Cassazione penale sez. II, 14/01/2009, n. 5231

MASSIMA: “I delitti d’USURA e di ESTORSIONE concorrono ove la violenza o la minaccia, assenti al momento della stipula del patto usurario, siano in un momento successivo impiegate per ottenere il pagamento dei pattuiti interessi o degli altri vantaggi usurari. (La Corte ha precisato che sussiste per contro il solo reato di ESTORSIONE ove la violenza o la minaccia siano usate “ab initio” al fine di ottenere la dazione dei suddetti vantaggi)”.
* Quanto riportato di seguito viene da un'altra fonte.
-- ==== Sys2Proof/Machine/Raster.lean ====
section
/-! DEFINITION. Render passes: their checks, the vertex stage, binning into the heap, tiles, fragments, spills and writeback
(spec/07 R318 to R370). Groups of a pass run one at a time for its vertex stage and one at a time for each tile (log 34). -/

namespace Sys2Proof.Machine

/-! ### Checks (R348, R351, R352) -/

/-- Whether two lists of memory ranges of a context meet in memory: page by page, in the same memory (R352). -/
def memRanges (s : State) (h : W32) (va n : Nat) : List (Target × Nat × Nat) :=
  (List.range ((va + n + 4095) / 4096 - va / 4096)).filterMap (fun i =>
    let page := (va / 4096 + i) * 4096
    let lo := max va page - page
    let hi := min (va + n) (page + 4096) - page
    (peek s h page).map (fun t => (t, lo, hi)))

def rangesMeet (a b : List (Target × Nat × Nat)) : Bool :=
  a.any (fun x => b.any (fun y => decide (x.1 = y.1 ∧ x.2.1 < y.2.2 ∧ y.2.1 < x.2.2)))

/-- The attachments that a pass uses. -/
def atts (w : List W64) : List Nat := List.range (pNcolor w)

/-- Bytes of a row of an attachment, of a resolve target and of the depth-stencil attachment. -/
def aRow (w : List W64) (n : Nat) : Nat := pWidth w * pSamples w * fmtBytes (aFormat w n)
def aResolveRow (w : List W64) (n : Nat) : Nat := pWidth w * fmtBytes (aFormat w n)
def dsRow (w : List W64) : Nat := pWidth w * pSamples w * dsBytes (pDsfmt w)

/-- Whether a pass resolves attachment `n`, and stores its samples. -/
def aResolves (w : List W64) (n : Nat) : Bool := decide (2 ≤ aStore w n)
def aStores (w : List W64) (n : Nat) : Bool := decide (aStore w n = 1 ∨ aStore w n = 3)

/-- Reserved values, of unused attachments too (R351). -/
def passReserved (w : List W64) (draws : List (List W64)) : Bool :=
  decide (bitsOf (w.getD 0 0) 35 34 = 3 ∨ 3 < pDsfmt w ∨ pDsLoad w = 3) ||
    (List.range 4).any (fun n => decide (aLoad w n = 3)) ||
    draws.any (fun d => decide (1 < drIdxfmt d ∨ drCull d = 3) || (List.range 4).any (fun n =>
      let b := drBlend d n
      decide (9 < natBits b 30 27 ∨ 9 < natBits b 26 23 ∨ 9 < natBits b 19 16 ∨ 9 < natBits b 15 12 ∨ 4 < natBits b 22 20 ∨
        4 < natBits b 11 9)))

/-- What makes a pass invalid (R351). -/
def passInvalid (w : List W64) (draws : List (List W64)) (heap : List W64) : Bool :=
  let tiles := (pWidth w + 31) / 32 * ((pHeight w + 31) / 32)
  decide (4 < pNcolor w ∨ 1 < pDsStore w ∨ 131072 < pFoot w ∨ pReserve w = 0 ∨ 16 < pReserve w) ||
    decide (pDraws w % 64 ≠ 0 ∨ bitsOf (heap.getD 0 0) 63 16 % 65536 ≠ 0 ∨ (heap.getD 1 0).toNat % 65536 ≠ 0 ∨
      bitsOf (heap.getD 2 0) 63 16 % 4096 ≠ 0) ||
    (atts w).any (fun n => decide (aBase w n % 64 ≠ 0 ∨ aPitch w n % 64 ≠ 0 ∨ aPitch w n < aRow w n) ||
      (aResolves w n && decide (pSamples w = 1 ∨ aResolve w n % 64 ≠ 0 ∨ aResolvePitch w n % 64 ≠ 0 ∨
        aResolvePitch w n < aResolveRow w n))) ||
    (decide (pDsfmt w ≠ 0) && decide (pDsBase w % 64 ≠ 0 ∨ pDsPitch w % 64 ≠ 0 ∨ pDsPitch w < dsRow w)) ||
    draws.any (fun d => decide (8 < drNattr d)) ||
    decide ((heap.getD 1 0).toNat < max (16 * 2 ^ 20) (256 * tiles + 2 ^ 20) ∨ (heap.getD 3 0).toNat < tiles * pFoot w)

/-- What a replay could not repeat: an attachment that is loaded lies in memory that the pass stores to (R352). -/
def passUnsafe (s : State) (h : W32) (w : List W64) : Bool :=
  let span (va pitch row : Nat) : List (Target × Nat × Nat) := memRanges s h va ((pHeight w - 1) * pitch + row)
  let att (n : Nat) := span (aBase w n) (aPitch w n) (aRow w n)
  let ds := span (pDsBase w) (pDsPitch w) (dsRow w)
  let loads := ((atts w).filter (fun n => decide (aLoad w n = 1))).map att ++
    (if pDsfmt w ≠ 0 ∧ pDsLoad w = 1 then [ds] else [])
  let stores := ((atts w).filter (fun n => decide (aStore w n ≠ 0))).map att ++
    ((atts w).filter (aResolves w)).map (fun n => span (aResolve w n) (aResolvePitch w n) (aResolveRow w n)) ++
    (if pDsfmt w ≠ 0 ∧ pDsStore w = 1 then [ds] else [])
  loads.any (fun a => stores.any (rangesMeet a))

/-! ### The heap descriptor (R346, R349) -/

/-- BUSY of a heap descriptor set or cleared by an atomic, over the links where another device holds it: its old value, or the status
it fails with. `pu` says what waits for a clear to be acknowledged. -/
def heapBusy (s : State) (ho : Option Holder) (h : W32) (va : Nat) (on : Bool) (pu : Purpose := .none) : (Except W16 Bool) × State :=
  match xlate s ho h .atomic (va + 32) with
  | (.error e, s) => (.error e, s)
  | (.ok (.mem a), s) =>
    match memLoadNat s a 8 with
    | (none, s) => (.error stDataError, s)
    | (some v, s) =>
      let new := v / 2 * 2 + (if on then 1 else 0)
      (.ok (decide (v % 2 = 1)), (memStoreNat s a 8 new).2)
  | (.ok (.remote d a), s) =>
    if on then
      match farSet s d a with
      | (.error e, s) => (.error e, s)
      | (.ok v, s) => (.ok (decide (v % 2 = 1)), s)
    else (.ok true, clearBusy s d a pu)
  | (.ok (.host ..), s) => (.error stAccessFault, s)

/-- The heap descriptor's counts are written and BUSY is cleared as a pass ends (R346, R349). -/
def heapEnd (s : State) (ho : Option Holder) (h : W32) (p : Pass) : State :=
  let s := (ctxStore s ho h (p.heapVa + 40) (leBytes 8 p.high ++ leBytes 8 (p.partials * 2 ^ 32)) (.store p.q)).2
  (heapBusy s ho h p.heapVa false (.store p.q)).2

/-! ### Draws at the start (R239 to R241, R351, R882) -/

/-- The 16 words at a list of bytes. -/
def words64 (n : Nat) (bs : List Byte) : List W64 := tabulate n (fun i => BitVec.ofNat 64 (leNat ((bs.drop (8 * i)).take 8)))

/-- The program of a stage, or the reason it cannot run: a status, and the address where its header cannot be read. -/
def stageProg (s : State) (h : W32) (va : Nat) (consts : List W32) : (Except (W16 × Option Nat) (Prog × Bool)) × State :=
  match readHeader s h va with
  | (.error (e, a), s) => (.error (e, some a), s)
  | (.ok w, s) =>
    match headerCheck w with
    | some st => (.error (st, none), s)
    | none => (.ok (progOf va w consts (defaultNonSat s), hReplaySafe w), s)

/-- The draws of a pass with their programs, and whether all are safe to replay. -/
def drawProgs (s : State) (ho : Option Holder) (h : W32) :
    List (List W64) → (Except (W16 × Option Nat) (List Draw × Bool)) × State
  | [] => (.ok ([], true), s)
  | d :: ds =>
    match ctxReadObj s ho h .load (drConst d) 256 with
    | (.error e, s) => (.error (e, none), s)
    | (.ok cb, s) =>
      let consts := tabulate 64 (fun i => BitVec.ofNat 32 (leNat ((cb.drop (4 * i)).take 4)))
      match stageProg s h (drVs d) consts with
      | (.error e, s) => (.error e, s)
      | (.ok (vs, r1), s) =>
        let fs : (Except (W16 × Option Nat) (Option Prog × Bool)) × State :=
          if drFs d = 0 then (Except.ok (none, true), s)
          else match stageProg s h (drFs d) consts with
            | (.error e, s) => (Except.error e, s)
            | (.ok (p, r), s) => (Except.ok (some p, r), s)
        match fs with
        | (.error e, s) => (.error e, s)
        | (.ok (fp, r2), s) =>
          match drawProgs s ho h ds with
          | (.error e, s) => (.error e, s)
          | (.ok (rest, r3), s) => (.ok ({ words := d, vs := vs, fs := fp } :: rest, r1 && r2 && r3), s)

/-! ### The vertex stage (R330) -/

/-- The draw that a pass stands at. -/
def Pass.current (p : Pass) : Option Draw := p.draws[p.draw]?

/-- Instances and draws without anything left are passed over: `fuel` bounds them. -/
def passSkip : Nat → Pass → Pass
  | 0, p => p
  | fuel + 1, p =>
    match p.current with
    | none => p
    | some d =>
      if drVcount d.words = 0 ∨ drIcount d.words ≤ p.inst then
        passSkip fuel { p with draw := p.draw + 1, inst := 0, vert := 0, tri := 0, verts := [] }
      else if drVcount d.words ≤ p.vert ∧ !p.vgroup ∧ drTris d.words ≤ p.tri then
        passSkip fuel { p with inst := p.inst + 1, vert := 0, tri := 0, verts := [] }
      else p

/-- Whether an access of a context fails at one address (R361). -/
def failsAt (s : State) (ho : Option Holder) (h : W32) (acc : Access) (a : Nat) : Bool :=
  match (xlate s ho h acc a).1 with
  | .error _ => true
  | .ok (.mem p) => s.bad p 1
  | .ok (.host k off) => decide (acc ≠ .store) || !keyAllows s k h off 1
  | .ok (.remote d p) => (routeTo s d).isNone ||
      s.far.any (fun x => decide (x.dev = d ∧ x.addr ≤ p ∧ p < x.addr + x.len ∧ x.status ≠ stOk) && x.done)

/-- The first address of `n` bytes at which an access fails, line by line (R361). -/
def firstFail (s : State) (ho : Option Holder) (h : W32) (acc : Access) (va n : Nat) : Nat :=
  ((va :: (tabulate ((va + n + 127) / 128 - va / 128 - 1) (fun i => (va / 128 + 1 + i) * 128))).find? (failsAt s ho h acc)).getD va

/-- The index of vertex `i` of a draw, read from the index buffer where there is one (R330). -/
def vertexIndex (s : State) (fe : Nat) (h : W32) (w : List W64) (i : Nat) : (Except W16 W32) × State :=
  let n := drFirst w + i
  if drIndex w = 0 then (.ok (BitVec.ofNat 32 n), s)
  else
    let b := 2 * 2 ^ drIdxfmt w
    match ctxReadObj s (some (.raster fe)) h .load (drIndex w + b * n) b with
    | (.error e, s) => (.error e, s)
    | (.ok bs, s) => (.ok (BitVec.ofNat 32 (leNat bs)), s)

/-- The indices of up to 32 consecutive vertices. -/
def vertexIndices (s : State) (fe : Nat) (h : W32) (w : List W64) : List Nat → (Except W16 (List W32)) × State
  | [] => (.ok [], s)
  | i :: is =>
    match vertexIndex s fe h w i with
    | (.error e, s) => (.error e, s)
    | (.ok v, s) =>
      match vertexIndices s fe h w is with
      | (.error e, s) => (.error e, s)
      | (.ok vs, s) => (.ok (v :: vs), s)

/-- The first address at which the indices of `n` vertices from `i` cannot be read. -/
def indexFail (s : State) (fe : Nat) (h : W32) (w : List W64) (i n : Nat) : Nat :=
  let b := 2 * 2 ^ drIdxfmt w
  firstFail s (some (.raster fe)) h .load (drIndex w + b * (drFirst w + i)) (b * n)

/-- The place for local memory of `n` bytes on a core: the first free KiB (log 27). -/
def localPlace (s : State) (core n : Nat) : Option Nat :=
  ((List.range 257).find? (fun k => localFree s core (1024 * k) n true)).map (1024 * ·)

/-- A core of a quarter with room for a group of a program; for a tile's fragments, its own core. -/
def gfxCore (s : State) (fe : Nat) (p : Pass) (pr : Prog) (only : Option Nat) : Option (Nat × Nat) :=
  let x := s.queue p.q
  (List.range 16).findSome? (fun l =>
    let core := physCore s fe l
    if unitRoom s core (p.serial % 2) 1 pr.regs &&
        (match only with
          | none => coreTakes s x fe l
          | some c => coreOpen s x fe l && decide (c = core)) then
      (localPlace s core pr.localLen).map (fun b => (core, b))
    else none)

/-- A group of a pass starts on a core. -/
def gfxStart (s : State) (fe : Nat) (p : Pass) (pr : Prog) (core base n : Nat) (g : Gfx) : State :=
  let h := (s.queue p.q).owner
  let s := s.setBlock (bKey p.q p.serial) (some { core := core, groups := 1, regs := pr.regs, base := base, len := pr.localLen })
  let s := placeGroup s (gKey p.q p.serial 0) (newGroup p.q core pr base pr.localLen n (some g))
  let s := s.setPass fe (some { p with
    serial := p.serial + 1
    waiting := p.waiting && g.fragment
    cores := if p.cores.contains core then p.cores else p.cores ++ [core] })
  markBusy (coreHold s core h) core

/-- A fault of a pass outside any shader: KIND, status, address and tile (R361). -/
def passFault (s : State) (fe : Nat) (kind : Nat) (st : W16) (addr tile core : Nat) : State :=
  match s.pass fe with
  | none => s
  | some p =>
    cmdFault s p.q { status := st, kind := kind, time := s.now, addr := addr, block := tile,
                     place := fe * 2 ^ 25 + core % 17 * 2 ^ 20, order := 64 * (17 * fe + core % 17) }

/-- A fault of a pass while no tile buffer is held by anybody: the tile and the core of its record are not stated, and are free
(R361; log 54). -/
def passFaultOpen (s : State) (fe : Nat) (kind : Nat) (st : W16) (addr : Nat) : State :=
  let (r, s) := s.fresh
  passFault s fe kind st addr (r.toNat / 32 % 2 ^ 32) (r.toNat % 17)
Cassazione penale sez. II, 29/09/2009, n. 41481

MASSIMA: “Integra il delitto di ESTORSIONE, in relazione all’ingiusto profitto derivante da una pretesa penalmente e civilisticamente illecita, la minaccia posta in essere per ottenere il pagamento di un credito di natura USURARIA, quand’anche consistente nel prospettato ricorso a mezzi astrattamente consentiti dalla legge. (Nella specie ATTIVAZIONE DI GARANZIE costituite da ASSEGNI e da ISCRIZIONE IPOTECARIA)“.

Cassazione penale sez. VI, 15/02/2011, n. 18069

“… (…) … secondo un costante orientamento giurisprudenziale di questa Corte, la pretesa usuraria viene considerata sempre penalmente e civilisticamente illecita, sicchè anche la minaccia di ottenere il pagamento del prestito facendo ricorso a mezzi astrattamente consentiti dall’ordinamentocome ad esempio l’attivazione di garanzie che l’autore dell’USURA si sia fatto rilasciare dalla vittimaintegra il delitto di ESTORSIONE, in quanto l’usuraio non può ricorrere al giudice per ottenere il soddisfacimento del proprio credito, nè può pensare di far valere un diritto tutelabile con un’azione giudiziaria, negatagli in considerazione dell’illiceità della pretesa (Sez. 2, 17 giugno 1986, n. 1207, Sarachella; Sez. 6, 16 ottobre 1995, n. 1626, Pulvirenti; Sez. 2, 6 febbraio 2008, n. 1208, Sartor; Sez. 2, 31 marzo 2008, n. 16658, Colucci; Sez. 2, 29 settembre 2009, n. 41481, Pierro). Nel reato di ESTORSIONE l’elemento dell’ingiusto profitto viene individuato in qualsiasi vantaggio che l’autore intenda conseguire e che non si ricolleghi ad un diritto, con la conseguenza che può essere perseguito tanto con uno strumento antigiuridico, quanto con uno apparentemente legale, ma avente uno scopo illecito … (…) …”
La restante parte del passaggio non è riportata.